There were urban explorers, photographers, and graffiti artists who regularly visited the tunnel for fun and profit. The train station in question had two people standing on it, both male, from the sounds of their voices.

Tasha ducked below the gate to listen to what they were talking about. She needed to know who they were and if they planned to leave any time soon. Maybe she could even ask them for money if they were of a generous kind, or for a job, if they were those types of people, but she didn't like her luck very much.

"Any luck today?" a small man asked. He was a thirty-something bald-shaved guy with gang tattoos on his forehead and he wore a leather jacket that looked like it would fall off at any moment.

While he was small and wide, the man next to him looked just the opposite. He was tall, athletic, and couldn't have looked more intimidating if he tried. He had his hair cut to its root like an ex-military and his sleeves were barely wide enough to accommodate his biceps.

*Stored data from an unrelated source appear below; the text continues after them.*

theorem signalView_trace (type vc tag cls : Nat) : signalView (s.trace type st slot vc tag cls) = signalView s := by
  unfold State.trace
  dsimp only
  split <;> rfl

theorem trace_mem (type vc tag cls : Nat) : (s.trace type st slot vc tag cls).mem = s.mem := by
  unfold State.trace
  dsimp only
  split <;> rfl

theorem signalView_raiseUirq : signalView s.raiseUirq = signalView s := by
  have hbit : (s.cur.ct.trapCtl ||| 8) &&& ~~~8#64 = s.cur.ct.trapCtl &&& ~~~8#64 := by
    rw [BitVec.and_or_distrib_right]
    exact (congrArg _ (by decide)).trans BitVec.or_zero
  simp only [signalView, State.raiseUirq, onCt_cur, hbit]
  rfl

theorem signalView_signals (sig : BitVec 8) (op vc : Nat) : signalView (s.signals st sig slot op vc) = signalView s := by
  unfold State.signals
  dsimp only
  have mark : signalView (if sigMark sig then (s.push st slot sig).trace 1 st slot vc op 0 else s.push st slot sig) = signalView s := by
    split
    · exact (signalView_trace ..).trans (signalView_push ..)
    · exact signalView_push ..
  split
  · exact (signalView_raiseUirq _).trans mark
  · exact mark

theorem signals_mem (sig : BitVec 8) (op vc : Nat) : (s.signals st sig slot op vc).mem = (s.push st slot sig).mem := by
  unfold State.signals
  dsimp only
  have mark : (if sigMark sig then (s.push st slot sig).trace 1 st slot vc op 0 else s.push st slot sig).mem = (s.push st slot sig).mem := by
    split
    · exact trace_mem ..
    · rfl
  split <;> exact mark

end

/-- A performed word with its signals made, or, where it completes later, with its completion noted. -/
def ctSignalled (t : Tok) (lat : Nat) (u : State) : State :=
  if lat ≤ 1 then u.signals .ct t.sig (u.cur.ct.pc / 8) (opcodeOf u.cur.ct.ir) u.cur.vc
  else if t.sig = 0 then u
  else u.onCur fun l => { l with doneQ := l.doneQ ++
    [{ stream := .ct, sig := t.sig, slot := u.cur.ct.pc / 8, op := opcodeOf u.cur.ct.ir, vc := u.cur.vc, due := u.datum + lat }] }

theorem ctEnd_eq (t : Tok) (pc next lat : Nat) (u : State) : ctEnd t pc next lat u = (ctSignalled t lat u).performed pc next := rfl

theorem signalView_ctSignalled (t : Tok) (lat : Nat) (u : State) : signalView (ctSignalled t lat u) = signalView u := by
  unfold ctSignalled
  split
  · exact signalView_signals ..
  split <;> rfl

theorem ctSignalled_mem {t : Tok} {lat : Nat} {u : State} (h : t.sig.toNat % 64 = 0 ∨ ¬ ctFoldReported u) :
    (ctSignalled t lat u).mem = u.mem := by
  unfold ctSignalled
  split
  · rw [signals_mem]
    refine push_mem _ _ _ _ (h.imp_right fun hf => release_mem _ _ _ ?_)
    simpa [ctFoldReported, imp_iff_not_or] using hf
  split <;> rfl

/-! What follows from the view, field by field. -/

section
variable {s t : State} (h : signalView s = signalView t)
include h

theorem datum_of_signalView : s.datum = t.datum := congrArg (·.1) h
theorem vfile_of_signalView : s.vfile = t.vfile := congrArg (·.2.1) h
theorem accs_of_signalView : s.accs = t.accs := congrArg (·.2.2.1) h

/-- CT's record but for UIP of TRAPCTL. -/
theorem ct_of_signalView : { s.cur.ct with trapCtl := s.cur.ct.trapCtl &&& ~~~8#64 } = { t.cur.ct with trapCtl := t.cur.ct.trapCtl &&& ~~~8#64 } :=
  congrArg (·.2.2.2.ct) h

theorem trapCtl_of_signalView {k : Nat} (hk : k ≠ 3) : s.cur.ct.trapCtl.getLsbD k = t.cur.ct.trapCtl.getLsbD k := by
  have hb : (s.cur.ct.trapCtl &&& ~~~8#64).getLsbD k = (t.cur.ct.trapCtl &&& ~~~8#64).getLsbD k :=
    congrArg (fun c => c.trapCtl.getLsbD k) (ct_of_signalView h)
  by_cases hl : k < 64
  · have h8 : (~~~8#64).getLsbD k = true := by
      rw [show 8#64 = BitVec.twoPow 64 3 from rfl, BitVec.getLsbD_not, BitVec.getLsbD_twoPow]
      simp [hl, hk.symm]
    simpa only [BitVec.getLsbD_and, h8, Bool.and_true] using hb
  · rw [BitVec.getLsbD_of_ge _ _ (by omega), BitVec.getLsbD_of_ge _ _ (by omega)]

end

end Sys2Proof.Proofs.ControlFrames

/-! ### What comes before the work of a word (05 R98, 04 R96) -/

namespace Sys2Proof.Proofs.ControlFrames

open Machine Claims Laws

/-- What acceptance and the waits of a word leave alone: CT's record but for ACCD and WDONE, the large stores and memory. -/
def waitView (s : State) : Nat × Memory × SMap Lanes × SMap Lanes × Ct :=
  (s.datum, s.mem, s.vfile, s.accs, { s.cur.ct with accd := false, wdone := false })

/-- What the repairs of registers leave alone too: all of that but the marks of the errors and CERR. -/
def workView (s : State) : Nat × Memory × SMap Lanes × SMap Lanes × Ct :=
  (s.datum, s.mem, s.vfile, s.accs, { s.cur.ct with accd := false, wdone := false, bad := [], cerr := 0 })

theorem workView_of_waitView {s t : State} (h : waitView s = waitView t) : workView s = workView t :=
  congrArg (fun v => (v.1, v.2.1, v.2.2.1, v.2.2.2.1, { v.2.2.2.2 with bad := [], cerr := 0 })) h

section
variable (s : State) (st : Stream)

theorem waitView_onCur {f : Lease → Lease} (h : ({ (f s.cur).ct with accd := false, wdone := false } : Ct) =
    { s.cur.ct with accd := false, wdone := false }) : waitView (s.onCur f) = waitView s :=
  congrArg (fun c => (s.datum, s.mem, s.vfile, s.accs, c)) h

theorem waitView_popTokens (q n : Nat) : waitView (s.popTokens st q n) = waitView s := by
  induction n with
  | zero => rfl
  | succ n ih =>
    refine Eq.trans ?_ ih
    rw [State.popTokens]
    split <;> rfl

theorem waitView_takePops (w : BitVec 8) : waitView (s.takePops st w) = waitView s := by
  unfold State.takePops
  generalize List.range 3 = ks
  induction ks generalizing s with
  | nil => rfl
  | cons k r ih => exact (ih _).trans (waitView_popTokens ..)

theorem waitView_grpPass : waitView (s.grpPass .ct).2 = waitView s := by
  unfold State.grpPass
  dsimp only
  split <;> rfl

theorem waitView_ctAccept {t : Tok} {v : State} (h : s.ctAccept t = .ok v) : waitView v = waitView s := by
  unfold State.ctAccept at h
  dsimp only at h
  split at h
  · cases h; rfl
  split at h
  · cases h
  · cases h
    exact waitView_onCur s rfl

theorem waitView_ctWaits (t : Tok) (data : State → Bool) : waitView (s.ctWaits t data).2 = waitView s := by
  have grp : waitView (if waitGrp t.wait then s.grpPass .ct else (true, s)).2 = waitView s := by
    split
    · exact waitView_grpPass s
    · rfl
  have done (v : State) : waitView (v.onCt fun c => { c with wdone := true }) = waitView v := rfl
  unfold State.ctWaits
  dsimp only
  split
  · rfl
  split
  · rfl
  generalize (if waitGrp t.wait then s.grpPass .ct else (true, s)) = r at grp ⊢
  split
  · exact (done _).trans ((waitView_takePops _ .ct t.wait).trans grp)
  · exact grp

end

/-! ### Repairs of registers -/

/-- Steps that each keep a view of the lease, one after another. -/
theorem foldl_bind_eq {β γ : Type} {P : Lease → γ} {f : Lease → β → Option Lease}
    (hf : ∀ l b l', f l b = some l' → P l' = P l) (xs : List β) {l l' : Lease} (h : xs.foldl (fun l b => l.bind fun l => f l b) (some l) = some l') : P l' = P l := by
  induction xs generalizing l with
  | nil => cases h; rfl
  | cons x r ih =>
    rw [List.foldl_cons, Option.bind_some] at h
    cases hx : f l x with
    | none =>
      rw [hx] at h
      have hn : r.foldl (fun l b => l.bind fun l => f l b) none = none := by
        clear ih h hx
        induction r with
        | nil => rfl
        | cons y r ih => exact ih
      exact absurd (hn.symm.trans h) nofun
    | some m =>
      rw [hx] at h
      exact (ih h).trans (hf l x m hx)

/-- CT's record but for the marks of the errors and CERR. -/
def soundCt (l : Lease) : Ct := { l.ct with bad := [], cerr := 0 }

theorem soundCt_repair {l l' : Lease} {b : RegBad} (h : l.repair b = some l') : soundCt l' = soundCt l := by
  unfold Lease.repair at h
  dsimp only at h
  split at h
  · split at h
    · cases h
    · cases h; rfl
  split at h
  · cases h
  · cases h; rfl

theorem soundCt_readReg {l l' : Lease} {file reg : Nat} (h : l.readReg file reg = some l') : soundCt l' = soundCt l :=
  foldl_bind_eq (fun _ _ _ => soundCt_repair) _ h

/-- A read of registers repairs faulty copies of them, and does nothing else (04 R96). -/
theorem workView_readRegs {s u : State} {st : Stream} {rs : List (Nat × Nat)} (h : s.readRegs st rs = .ok u) :
    workView u = workView s := by
  unfold State.readRegs at h
  split at h
  · cases h; rfl
  split at h
  next l hl =>
    cases h
    have hc : soundCt l = soundCt s.cur := foldl_bind_eq (fun _ _ _ => soundCt_readReg) _ hl
    exact congrArg (fun c => (s.datum, s.mem, s.vfile, s.accs, { c with accd := false, wdone := false })) hc
  · cases h

theorem readRegs_of_no_error {s u : State} {st : Stream} {rs : List (Nat × Nat)} (hb : s.cur.ct.bad = [])
    (h : s.readRegs st rs = .ok u) : u = s := by
  unfold State.readRegs at h
  rw [hb] at h
  cases h
  rfl

/-! What follows from the view, field by field. -/

/-- What two states with one view have in common. -/
theorem same_of_workView {s u : State} (h : workView u = workView s) :
    (∀ r, u.reg r = s.reg r) ∧ (∀ k, u.handle k = s.handle k) ∧ u.cur.ct.pc = s.cur.ct.pc ∧ u.cur.ct.ir = s.cur.ct.ir ∧
    u.cur.ct.trapCtl = s.cur.ct.trapCtl ∧ u.cur.ct.nstat = s.cur.ct.nstat ∧ u.cur.ct.trapPc = s.cur.ct.trapPc ∧
    u.cur.ct.trapCause = s.cur.ct.trapCause ∧ u.cur.ct.loops = s.cur.ct.loops ∧ u.vfile = s.vfile ∧ u.accs = s.accs ∧
    u.datum = s.datum ∧ u.mem = s.mem :=
  have ct : { u.cur.ct with accd := false, wdone := false, bad := [], cerr := 0 } =
      { s.cur.ct with accd := false, wdone := false, bad := [], cerr := 0 } := congrArg (·.2.2.2.2) h
  ⟨fun r => (congrArg (Ct.reg · r.toNat) ct :), fun k => (congrArg (Ct.handle · k) ct :), (congrArg Ct.pc ct :), (congrArg Ct.ir ct :),
    (congrArg Ct.trapCtl ct :), (congrArg Ct.nstat ct :), (congrArg Ct.trapPc ct :), (congrArg Ct.trapCause ct :), (congrArg Ct.loops ct :),
    congrArg (·.2.2.1) h, congrArg (·.2.2.2.1) h, congrArg (·.1) h, congrArg (·.2.1) h⟩

/-- Settles O1: acceptance, the waits and the repairs keep one view of the state. -/
theorem ctBeginFrame : Obligations.CtBeginFrame := by
  intro t data rs s v w u hv hw hu
  have hwait : waitView w = waitView s := by
    have hvw := waitView_ctWaits v t data
    rw [hw] at hvw
    exact hvw.trans (waitView_ctAccept s hv)
  obtain ⟨hreg, hhandle, hpc, hir, htrapCtl, hnstat, htrapPc, htrapCause, hloops, hvfile, haccs, hdatum, hmem⟩ :=
    same_of_workView ((workView_readRegs hu).trans (workView_of_waitView hwait))
  refine ⟨hreg, hhandle, hpc, hir, htrapCtl, hnstat, htrapPc, htrapCause, hloops, hvfile, haccs, hdatum, fun hbad => ?_,
    fun k => congrArg (readByte · k) hmem⟩
  have hwbad : w.cur.ct.bad = [] := (congrArg (fun v => v.2.2.2.2.bad) hwait).trans hbad
  rw [readRegs_of_no_error hwbad hu]
  exact congrArg (fun v => v.2.2.2.2.cerr) hwait

end Sys2Proof.Proofs.ControlFrames

namespace Sys2Proof.Proofs.ControlFrames

open Machine Claims Laws

/-- Which file holds a register hangs on UIACT alone, bit 2 of TRAPCTL (04 R86). -/
theorem reg_congr {c d : Ct} (hs : c.sregs = d.sregs) (hu : c.shadow = d.shadow) (h2 : c.trapCtl.getLsbD 2 = d.trapCtl.getLsbD 2) (r : Nat) :
    c.reg r = d.reg r := by
  simp only [Ct.reg, hs, hu, h2]

theorem reg_of_signalView {s t : State} (h : signalView s = signalView t) (r : BitVec 5) : s.reg r = t.reg r :=
  reg_congr (c := s.cur.ct) (d := t.cur.ct) (congrArg Ct.sregs (ct_of_signalView h) :) (congrArg Ct.shadow (ct_of_signalView h) :)
    (trapCtl_of_signalView h (by decide)) _

theorem performed_ct (s : State) (pc next : Nat) :
    (s.performed pc next).cur.ct = { s.cur.ct.goOn pc (s.datum + next) with did := s.datum + 1 } := by
  simp only [State.performed, onCt_cur, onCur_cur, Lease.spent, Lease.countWord]
  split <;> rfl

/-- Settles O2: the signals keep one view of the state, and the step to the next word sets the fields that it names. -/
theorem ctEndFrame : Obligations.CtEndFrame := by
  intro t pc next lat u
  have h := signalView_ctSignalled t lat u
  have ct := ct_of_signalView h
  have hv : (ctSignalled t lat u).vfile = u.vfile := vfile_of_signalView h
  have ha : (ctSignalled t lat u).accs = u.accs := accs_of_signalView h
  have hd : (ctSignalled t lat u).datum = u.datum := datum_of_signalView h
  have hm (he : t.sig.toNat % 64 = 0 ∨ ¬ ctFoldReported u) : (ctSignalled t lat u).mem = u.mem := ctSignalled_mem he
  simp only [ctEnd_eq, State.reg, State.handle, performed_ct]
  exact ⟨reg_of_signalView h, fun k => (congrArg (Ct.handle · k) ct :), rfl, rfl, rfl, rfl, congrArg (· + next) (datum_of_signalView h),
    (congrArg Ct.nstat ct :),
    (congrArg Ct.trapPc ct :), (congrArg Ct.trapCause ct :), (congrArg Ct.loops ct :), fun k hk => trapCtl_of_signalView h hk, hv, ha,
    hd, fun he k => congrArg (readByte · k) (hm he)⟩

end Sys2Proof.Proofs.ControlFrames

/-! ### Results of CT's arithmetic (05 R100-R104) -/

namespace Sys2Proof.Proofs.ControlArithmetic

open Machine Claims Laws

/-! Each word of one shape ends with its function's value in s[D]; the table then says that value in the spec's terms. -/

section
variable {t : Tok} {d a b : BitVec 5} {s u : State} {v : W64}

theorem ctReg3_of_starts {lat : Nat} {f : W64 → W64 → W64} (h : CtStarts t [a, b] d s u) (hv : f (u.reg a) (u.reg b) = v) :
    ctReg3 t d a b lat f s = .next (ctEnd t (nextPc u) 1 lat (u.wreg d v lat)) := hv ▸ ctWord_of_starts _ h

theorem ctReg2_of_starts {f : W64 → W64} (h : CtStarts t [a] d s u) (hv : f (u.reg a) = v) :
    ctReg2 t d a f s = .next (ctEnd t (nextPc u) 1 1 (u.wreg d v 1)) := hv ▸ ctWord_plain _ h (wreg_pc ..)

section
variable {f : W64 → W64 → W64} (h : CtStarts t [a, b] d s u) (hfree : u.cur.ct.divFree ≤ u.datum)
include h hfree

theorem ctDivide_of_ne_zero (hb : u.reg b ≠ 0) (hv : f (u.reg a) (u.reg b) = v) :
    ctDivide t d a b f s = .next (ctEnd t (nextPc u) 1 36 ((u.wreg d v 36).onCt fun c => { c with divFree := u.datum + 36 })) := by
  refine (ctWord_of_starts _ h).trans ?_
  dsimp only
  rw [if_neg (Nat.not_lt.2 hfree), if_neg hb, hv]
  rfl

"No luck," the big man said. "The cattle improved club security."

"Cattle"? Who were these people? Was that a code name? There were only two people who spoke in code: Criminals and spies. Given their tattoos and their general demeanor, it wasn't hard to guess what category these guys fell into.

The small man laughed. "You need to ask more nicely. Find a sweet, young blonde, show her your man things, and she'll show you the way in."

Tasha made a big mistake coming here. She considered turning away and running, but the men still spoke.

"Even If we get food, who buys it?" the taller man asked. "Toni Luccio took over. He isn't very hungry."

"There's always hungry mouths, trust me. Especially now when the food just keeps coming to us."

"Food"? Were they talking about drugs?

Tasha turned around. She tried a quick walk, almost stumbled over the tracks, and waved her hands to catch herself.

"Hey! You hear that?" the small man asked.

"What?"

"I think there's food."

Tasha froze.

"What'cha think?" the small man asked. "Should we sell her?"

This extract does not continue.